According to the last IPCC report (2013), agriculture is among the Climate-Change most vulnerable sectors. Crop models are the right tool to evaluate agricultural climate impacts.
The negative climate impact would be higher in regions with low-income family agriculture. This type of agriculture strongly depends on weather conditions. However, climate impacts affect also well funded agriculture. Climate risks usually relate to losses due to climate variability and extreme events.
Climate impact assessments, based on simulations from crop models, might help to increase climate resilience.
Water scarcity and consequent irrigation limitations is one of the most important agricultural climate risks. Improving irrigation management therefore is imperative. Irrigation is expensive, but absolutely necessary in many tropical and subtropical areas. Farmers in water scarcity areas must adapt irrigation management to actual crop needs and soil properties.
Agricultural models simulate crop growth, water use and other variables that facilitate understanding the climate effects on agricultural processes and therefore decision making.
The models can be classified as Empirical, Functional and Mechanistic, as shown in the following Table.
|Obtained from regressions between local variables, weather, etc.||Combining pphysical laws and semi-empirical relationships||Based on the physical laws of the soil-water-plant-atmosphere system|
|Valid only for the conditions and places where they were obtained||Realiable for most practical conditions, prior local calibration||Valid for any weather and soil conditions|
|Require few variables, generally available||Need semi-detailed information, available in many places||Need detailed information, usually not available|
“Mechanistic” or physical-based models rely on the physical laws of all processes involved.
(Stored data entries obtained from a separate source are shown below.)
/-- Chit instructions (R269): only chits of the agent's range count. -/
def chitForm (s : State) (th : Thread) : Instr → Option AgentForm
  | .chwa o =>
    let m := sVal th o.sa &&& agentRange s s.agent
    let r := m &&& agentChr s s.agent
    some ⟨m = 0 ∨ r ≠ 0, [o.sa], [o.sd], past s th,
      if m = 0 then writeS s.agent o.sd (BitVec.allOnes 64) s
      else writeS s.agent o.sd (BitVec.ofNat 64 (lowLane r)) (acquireAt (placeOf s s.agent) 2 s)⟩
  | .chwl o =>
    let m := sVal th o.sa &&& agentRange s s.agent
    some ⟨m &&& ~~~agentChr s s.agent = 0, [o.sa], [o.sd], past s th,
      writeS s.agent o.sd (m &&& agentCherr s s.agent) (acquireAt (placeOf s s.agent) 2 s)⟩
  | .chff o =>
    let r := sVal th o.sa &&& agentRange s s.agent &&& agentChr s s.agent
    some ⟨True, [o.sa], [o.sd], past s th,
      if r = 0 then writeS s.agent o.sd (BitVec.allOnes 64) s
      else writeS s.agent o.sd (BitVec.ofNat 64 (lowLane r)) (acquireAt (placeOf s s.agent) 2 s)⟩
  | .chclr o => some ⟨True, [o.sa], [], past s th, setChits s.agent (fun q =>
      { q with chr := q.chr &&& ~~~(sVal th o.sa &&& chitRange q), cherr := q.cherr &&& ~~~(sVal th o.sa &&& chitRange q) }) s⟩
  | .chget o => some ⟨True, [o.sa], [o.sd], past s th,
      writeS s.agent o.sd (sVal th o.sa &&& (if o.err then agentCherr s s.agent else agentChr s s.agent)) s⟩
  | .chset o => some ⟨True, [o.sa], [], past s th,
      setChits s.agent (fun q => { q with chr := q.chr ||| (sVal th o.sa &&& chitRange q) }) s⟩
  | _ => none

/-! ### Sequences -/

/-- A live, untampered sequence that a register names (R270). -/
def seqOf (s : State) (h : Nat) : Option Sq :=
  match liveSq s (placeOf s s.agent).part h with
  | some q => if q.tampered then none else some q
  | none => none
/-- The descriptor's words, its home and the state in which the part's own stores to it are performed (R270). -/
def descOf (s : State) (h : Nat) : Option (List Nat × Nat × State) :=
  match readDesc (placeOf s s.agent) h s with
  | (.ok (w, die), t) => some (w, die, t)
  | _ => none
/-- Sequence instructions whose handle names a live sequence, or for sqmint none (R231, R270 to R277, R410, R411). -/
def seqForm (s : State) (pid : Nat) (p : Part) (g : Group) : Instr → Option PartForm
  | .sqmint o =>
    let h := (sVal p.thr o.sa).toNat
    let pl := placeOf s s.agent
    match descOf s h, parOf? s pl.part with
    | some (w, die, u), some t => match mapTables pl.part die (BitVec.ofNat 64 (w.getD 0 0)) (w.getD 5 0) (releaseSq pl h u) with
      | none => none
      | some (st, su, u) =>
        let q : Sq := { part := pl.part, handle := h, cfg := BitVec.ofNat 64 (w.getD 0 0), cap := w.getD 1 0, cl := 0, rl := 0
                        win := w.getD 4 0, wmax := w.getD 5 0, stab := st, sumt := su, committed := [], segs := [], queue := []
                        tampered := false, clock := [0, 0, 0, 0] }
        plainForm s p (h % 64 = 0 ∧ liveSq s pl.part h = none ∧
            cfgOk t (BitVec.ofNat 64 (w.getD 0 0)) (w.getD 1 0) (w.getD 4 0) (w.getD 5 0) = true) [] [o.sa] []
          (syncSq (some pl.die) q true { u with sqs := u.sqs ++ [q] })
    | _, _ => none
  | .sqdrop o =>
    let h := (sVal p.thr o.sa).toNat
    let pl := placeOf s s.agent
    match seqOf s h with
    | none => none
    | some q =>
      let told := q.queue.map fun r => match r with
        | .res x _ => (⟨x, h⟩ : DroppedReq)
        | .waitFor x _ => ⟨x, h⟩
        | .fork x => ⟨x, h⟩
      let r := releaseSq pl h s
      let u := syncSq (some pl.die) q false (dropSegs q (endBindings pl.part h
        { r with sqs := r.sqs.filter fun x => !(x.part == pl.part && x.handle == h), dropped := r.dropped ++ told }))
      let v := unmapTable pl.part q.stab (q.wmax / 2 ^ cfgG q.cfg * 8) u
      plainForm s p True [] [o.sa] []
        (if cfgSummary q.cfg then unmapTable pl.part q.sumt (q.wmax / 2 ^ cfgG q.cfg * sumBytes q.cfg) v else v)
  | .sqres o =>
    let h := (sVal p.thr o.sa).toNat
    let n := (sVal p.thr o.sb).toNat
    let pl := placeOf s s.agent
    match seqOf s h with
    | none => none
    | some q =>
      let ok := 1 ≤ n ∧ n ≤ 65536 ∧ wasDropped s pid h = false
      match (if grantable s q pid n then allocSegs pl.part h (sqDie s pl.part h) (newSegs q q.rl (q.rl + n)) s else none) with
      | some u =>
        let v := withdraw pid (setSq pl.part h (fun q => { q with rl := q.rl + n }) u)
        let w := match liveSq v pl.part h with
          | some q => syncSq (some pl.die) q true v
          | none => v
        let w := answerSq pl h w
        plainForm s p ok [] [o.sa, o.sb] [o.sd]
          (if o.try_ then landS s.agent pl.ctx o.sd (BitVec.ofNat 64 q.rl) false w else writeS s.agent o.sd (BitVec.ofNat 64 q.rl) w)
      | none => plainForm s p (ok ∧ o.try_ = true) [] [o.sa, o.sb] [o.sd] (landS s.agent pl.ctx o.sd (BitVec.allOnes 64) false (answerSq pl h s))
  | .sqcom o =>
    let h := (sVal p.thr o.sa).toNat
    let a := (sVal p.thr o.sb).toNat
    let n := (sVal p.thr o.sn).toNat
    let pl := placeOf s s.agent
    match seqOf s h with
    | none => none
    | some q =>
      let u := releaseSq pl h s
      plainForm s p (1 ≤ n ∧ n ≤ 65536 ∧ q.cl ≤ a ∧ a + n ≤ q.rl ∧ ∀ r ∈ q.committed, a + n ≤ r.1 ∨ r.2 ≤ a) []
        [o.sa, o.sb, o.sn] [] (commitRange pl.part h a n (dieClock u pl.die) u)
  | .sqlen o =>
    let pl := placeOf s s.agent
    if o.loc = true then
      let r := clReg s pid o.cl
      plainForm s p True [] [] [o.sd] (landS s.agent pl.ctx o.sd (BitVec.ofNat 64 r.2) false (acquireSq pl r.1 s))
    else match seqOf s (sVal p.thr o.sa).toNat with
      | none => none
      | some q => plainForm s p True [] [o.sa] [o.sd]
          (landS s.agent pl.ctx o.sd (BitVec.ofNat 64 q.cl) false (acquireSq pl q.clock (answerSq pl (sVal p.thr o.sa).toNat s)))
  | .sqwait o =>
    let pl := placeOf s s.agent
    let n := (sVal p.thr o.sb).toNat
    if o.loc = true then
      let r := clReg s pid o.cl
      let bound := match agentTeam s s.agent with
        | some (_, t) => (Cells.get? o.cl.toNat t.cls).isSome
        | none => false
      plainForm s p (n ≤ r.2 ∧ bound = true) [] [o.sb] [o.sd] (writeS s.agent o.sd (BitVec.ofNat 64 r.2) (acquireSq pl r.1 s))
    else
      let h := (sVal p.thr o.sa).toNat
      match seqOf s h with
      | none => none
      | some q => plainForm s p (n ≤ q.cl ∧ wasDropped s pid h = false) [] [o.sa, o.sb] [o.sd]
          (writeS s.agent o.sd (BitVec.ofNat 64 q.cl) (withdraw pid (acquireSq pl q.clock (answerSq pl h s))))
  | .sqbind o =>
    if o.off = true then plainForm s p True [] [] [] (setTeam g.tid (fun t => { t with cls := Cells.erase o.cl.toNat t.cls }) s)
    else
      let h := (sVal p.thr o.sa).toNat
      match seqOf s h with
      | none => none
      | some q => plainForm s p True [] [o.sa] []
          (setTeam g.tid (fun t => { t with cls := Cells.insert o.cl.toNat ⟨h, true, BitVec.ofNat 64 q.cl, q.clock⟩ t.cls }) s)
  | .sqext o =>
    let h := (sVal p.thr o.sa).toNat
    let n := (sVal p.thr o.sb).toNat
    let pl := placeOf s s.agent
    match seqOf s h with
    | none => none
    | some q => plainForm s p (n ≤ q.cap ∨ n ≤ q.wmax ∧ n % 2 ^ cfgG q.cfg = 0) [] [o.sa, o.sb] []
        (if n ≤ q.cap then releaseSq pl h s
         else syncSq (some pl.die) { q with cap := n } true (setSq pl.part h (fun q => { q with cap := n }) (releaseSq pl h s)))
  | .sqsum o =>
    let i := (sVal p.thr o.sb).toNat
    match seqOf s (sVal p.thr o.sa).toNat with
    | none => none
    | some q => plainForm s p True [] [o.sa, o.sb] [o.sd] (landS s.agent (placeOf s s.agent).ctx o.sd (BitVec.ofNat 64
        (if cfgSummary q.cfg = true ∧ (Cells.get? i q.segs).isSome = true ∧ (i + 1) * 2 ^ cfgG q.cfg ≤ q.cl then
          q.sumt + i * sumBytes q.cfg else 0)) false (answerSq (placeOf s s.agent) (sVal p.thr o.sa).toNat s))
  | .sqaddr o =>
    let i := (sVal p.thr o.sb).toNat
    match seqOf s (sVal p.thr o.sa).toNat with
    | none => none
    | some q => plainForm s p True [] [o.sa, o.sb] [o.sd] (landS s.agent (placeOf s s.agent).ctx o.sd (BitVec.ofNat 64
        (if i < q.wmax then q.win + i * 2 ^ cfgEsz q.cfg else 0)) false (answerSq (placeOf s s.agent) (sVal p.thr o.sa).toNat s))
  | .sqinfo o => match seqOf s (sVal p.thr o.sa).toNat with
    | none => none
    | some q => plainForm s p True [] [o.sa] [o.sd] (landS s.agent (placeOf s s.agent).ctx o.sd (BitVec.ofNat 64
        (match o.k.toNat with
         | 0 => q.cl
         | 1 => q.rl
         | 2 => q.cap
         | 3 => ((sqWords q true).headD 0).toNat
         | 4 => q.segs.length
         | _ => freeSegs s q)) false (answerSq (placeOf s s.agent) (sVal p.thr o.sa).toNat s))
  | _ => none
/-- The slots of a source's last segment below a length, copied with their poison into a fork's fresh segment (R275). -/
def copyTail (p : BitVec 6) (q : Sq) (d f len : Nat) (s : State) : State :=
  match Cells.get? f q.segs, (liveSq s p d).bind fun n => Cells.get? f n.segs with
  | some src, some dst => copySeg q.cfg src dst (len % 2 ^ cfgG q.cfg * 2 ^ cfgEsz q.cfg) s
  | _, _ => s
/-- A fork of a live sequence at a length up to CL: it shares every whole segment below the length, and takes a fresh segment for
the slots of a last one (R275). -/
def forkForm (s : State) (pid : Nat) (p : Part) (_ : Group) : Instr → Option PartForm
  | .sqfork o =>
    let h := (sVal p.thr o.sa).toNat
    let len := (sVal p.thr o.sb).toNat
    let d := (sVal p.thr o.sn).toNat
    let pl := placeOf s s.agent
    match seqOf s h, descOf s d, parOf? s pl.part with
    | some q, some (w, die, u), some t => match mapTables pl.part die q.cfg (w.getD 5 0) u with
      | none => none
      | some (st, su, u) =>
        let f := len / 2 ^ cfgG q.cfg
        let whole := len % 2 ^ cfgG q.cfg = 0
        let n : Sq := { part := pl.part, handle := d, cfg := q.cfg, cap := q.cap, cl := len, rl := len, win := w.getD 4 0
                        wmax := w.getD 5 0, stab := st, sumt := su, committed := [], segs := q.segs.filter fun x => decide (x.1 < f)
                        queue := [], tampered := false, clock := List.zipWith max q.clock (dieClock u pl.die) }
        let v := n.segs.foldl (fun s x => syncSeg pl.part x.2 s) { u with sqs := u.sqs ++ [n] }
        match if whole then some v else (allocSegs pl.part d die [f] v).map (copyTail pl.part q d f len) with
        | none => none
        | some v =>
          let x := if cfgSummary q.cfg then (List.range f).foldl (fun s i =>
              copyRecord pl.part (q.sumt + i * sumBytes q.cfg) (su + i * sumBytes q.cfg) (sumBytes q.cfg) s) v else v
          let y := match liveSq x pl.part d with
            | some n => syncSq (some pl.die) n true x
            | none => x
          plainForm s p ((whole ∨ freeSegs s q ≠ 0) ∧ d % 64 = 0 ∧ liveSq s pl.part d = none ∧ len ≤ q.cl ∧
              wasDropped s pid h = false ∧ cfgOk t (q.cfg &&& ~~~(1#64 <<< 32)) q.cap (w.getD 4 0) (w.getD 5 0) = true) []
            [o.sa, o.sb, o.sn] [] (withdraw pid (acquireSq pl q.clock y))
    | _, _, _ => none
  | _ => none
They simulate crop growth, evapotranspiration, water and nutrient uptake by roots, soil water movement and many other processes. However these crop models are usually complex. They need many input variables for their simulations.
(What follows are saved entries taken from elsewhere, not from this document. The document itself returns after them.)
-- ==== Sys2Proof/Tests/Slice0.lean ====
section
/-!
SUPPORT. Tests: ill-formed terms that the checks refuse, words that decode to what the spec says, and for every statement a
state and operands that meet its hypotheses. Expected values come from the tables and the printed encodings of the spec.
-/

namespace Sys2Proof.Tests

open Sys2Proof Machine Claim

/-! ### Well-formedness and decoding -/

/-- A condition code of `icmp`, a mode of `fround` and `fcvt`, a format of `fcvt` and an operation of `redux` beyond the
table's, and equal formats of `fcvt`, are refused (R148, R156, R158, R174). -/
theorem test_ill_formed_lanes :
    Instr.wf (.icmpI32 ⟨0, 0, 6, 0, 0, false, false⟩) = false ∧ Instr.wf (.icmpN32 ⟨0, 0, 7, 0, 0, false, false⟩) = false ∧
    Instr.wf (.fround ⟨0, 0, 0, 4, false⟩) = false ∧ Instr.wf (.fcvt ⟨0, 0, 0, 1, 0, false, 5⟩) = false ∧
    Instr.wf (.fcvt ⟨0, 0, 0, 1, 7, false, 0⟩) = false ∧ Instr.wf (.fcvt ⟨0, 0, 0, 7, 0, false, 0⟩) = false ∧
    Instr.wf (.fcvt ⟨0, 0, 0, 2, 2, false, 0⟩) = false ∧ Instr.wf (.redux ⟨0, 0, 0, 11, false⟩) = false ∧
    Instr.wf (.scanInc ⟨0, 0, 0, 63, false⟩) = false ∧ Instr.wf (.scanExc ⟨0, 0, 0, 11, false⟩) = false := by decide
/-- A uniform shift by 64 or more, a size, scope or operation that a memory form excludes, and a wait bit on a register that
is only written, are refused (R181, R245 to R256). -/
theorem test_ill_formed_memory :
    Instr.wf (.sshli ⟨0, 0, false, 64⟩) = false ∧ Instr.wf (.sshri ⟨0, 0, false, 64⟩) = false ∧
    Instr.wf (.ssari ⟨0, 0, false, 0x7FF⟩) = false ∧
    Instr.wf (.ld ⟨0, 0, 0, false, false, 5, 0, 0⟩) = false ∧ Instr.wf (.ld ⟨0, 0, 0, false, true, 2, 0, 0⟩) = false ∧
    Instr.wf (.st ⟨0, 0, 0, false, false, 5, 0, 0⟩) = false ∧ Instr.wf (.lda ⟨0, 0, 0, false, false, 1, 0, 0⟩) = false ∧
    Instr.wf (.lda ⟨0, 0, 0, false, true, 2, 0, 0⟩) = false ∧ Instr.wf (.stl ⟨0, 0, 0, false, false, 4, 0, 0⟩) = false ∧
    Instr.wf (.atom ⟨0, 0, 0, false, false, 4, 0, 0⟩) = false ∧ Instr.wf (.atom ⟨0, 0, 0, false, false, 3, 0, 10⟩) = false ∧
    Instr.wf (.atom ⟨0, 0, 0, false, false, 2, 0, 13⟩) = false ∧ Instr.wf (.atom ⟨0, 0, 0, false, false, 4, 0, 14⟩) = false ∧
    Instr.wf (.fenceFull ⟨5⟩) = false ∧ Instr.wf (.fenceAcq ⟨5⟩) = false ∧ Instr.wf (.fenceRel ⟨31⟩) = false ∧
    Instr.wf (.fenceEng ⟨5⟩) = false ∧ Instr.wf (.pgreq ⟨0, 0, false, 5, 0⟩) = false ∧
    Instr.wf (.pfch ⟨0, 0, false, 5⟩) = false ∧ Instr.wf (.bld ⟨0, 0, 0, false, false, 5, 0, 0⟩) = false ∧
    Instr.wf (.bld ⟨0, 0, 0, false, true, 2, 0, 0⟩) = false ∧ Instr.wf (.bst ⟨0, 0, 0, false, false, 7, 0, 0⟩) = false ∧
    Instr.wf (.batom ⟨0, 0, 0, false, false, 14, 0⟩) = false := by decide
/-- A chit without f = 1, and an accumulator or shape that an engine form excludes, are refused (R45, R183, R198). -/
theorem test_ill_formed_chits :
    Instr.wf (.cpy ⟨0, 1, false⟩) = false ∧ Instr.wf (.cpyx ⟨0, 0, 0, 1, false⟩) = false ∧
    Instr.wf (.cpyq ⟨0, 0, 1, false⟩) = false ∧ Instr.wf (.xsend ⟨0, 0, 1, false⟩) = false ∧
    Instr.wf (.xrecv ⟨0, 0, 1, false⟩) = false ∧ Instr.wf (.xred ⟨0, 0, 1, false⟩) = false ∧
    Instr.wf (.mdec ⟨0, 0, 1, false⟩) = false ∧ Instr.wf (.menc ⟨0, 0, 0, 1, false⟩) = false ∧
    Instr.wf (.mpost ⟨0, 0, 0, 1, false⟩) = false ∧ Instr.wf (.mma ⟨0, 0, 0, 0, 1, false⟩) = false ∧
    Instr.wf (.mma ⟨1, 2, 0, 0, 0, false⟩) = false ∧ Instr.wf (.mstore ⟨0, 0, 0, 0, 1, false⟩) = false ∧
    Instr.wf (.mmb ⟨0, 4, 0, 0, 1, false⟩) = false ∧ Instr.wf (.mmb ⟨0, 3, 0, 0, 0, false⟩) = false ∧
    Instr.wf (.mmb ⟨0, 7, 0, 0, 0, false⟩) = false ∧ Instr.wf (.mzero ⟨0, 1, false⟩) = false ∧
    Instr.wf (.mdrain ⟨0, 0, 1, false⟩) = false := by decide
/-- Fields of sequence, branch and special-register forms beyond those their rules define are refused (R271, R313, R387,
R391). -/
theorem test_ill_formed_selectors :
    Instr.wf (.sqlen ⟨0, 1, false, 0, true⟩) = false ∧ Instr.wf (.sqlen ⟨0, 0, true, 0, true⟩) = false ∧
    Instr.wf (.sqlen ⟨0, 0, false, 1, false⟩) = false ∧ Instr.wf (.sqwait ⟨0, 1, 0, false, false, 0, true⟩) = false ∧
    Instr.wf (.sqwait ⟨0, 0, 0, true, false, 0, true⟩) = false ∧ Instr.wf (.sqwait ⟨0, 0, 0, false, false, 1, false⟩) = false ∧
    Instr.wf (.sqbind ⟨1, false, 0, true⟩) = false ∧ Instr.wf (.sqbind ⟨0, true, 0, true⟩) = false ∧
    Instr.wf (.sqinfo ⟨0, 0, false, 6⟩) = false ∧ Instr.wf (.bs ⟨6, 0, 0⟩) = false ∧ Instr.wf (.sget ⟨0, 25⟩) = false ∧
    Instr.wf (.sset ⟨0, false, 25⟩) = false ∧ Instr.wf (.prof ⟨0, 14⟩) = false := by decide
/-- Words whose field values are excluded, and majors without a form, do not decode (R47, R50). -/
theorem test_undefined_words :
    (∀ i, decode32 0x00000029 ≠ .ok i) ∧ (∀ i, decode32 0x02800049 ≠ .ok i) ∧ (∀ i, decode32 0x0000007F ≠ .ok i) := by
  refine ⟨?_, ?_, ?_⟩ <;> intro i h <;> cases h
There are also empirical models, which generally use statistical relations. These statisitcial relationships are difficult to extrapolate. Finally, the so-called “functional” models, combine both approaches. These crop models are simple in terms of implementation, while retaining an adequate technical basis. The latter have been the most used .
However, the model CROPSYST has been more often considered for simulating agricultural climate risks in Europe. Other important crop models are the Dutch mechanistic model WOFOST, regularly used by JRC for crop forecasts in Europe, as well as the French functional model STICS.
Although they have been extensively used in climate impact assessments, functional models have limitations simulating climate effects in water resources.
DSSAT models follow the “cascade approach” for soil-water movement simulation. This is a simplification that ignores other contributions to water balance such as capillary rising and runoff.
The “cascade approach” does not consider upward water flux in sites with shallow water tables. This approach does not simulate the impact of excessive rains either. In such cases crop models based on Richards equations should be used. Models such as SWAP are more suitable.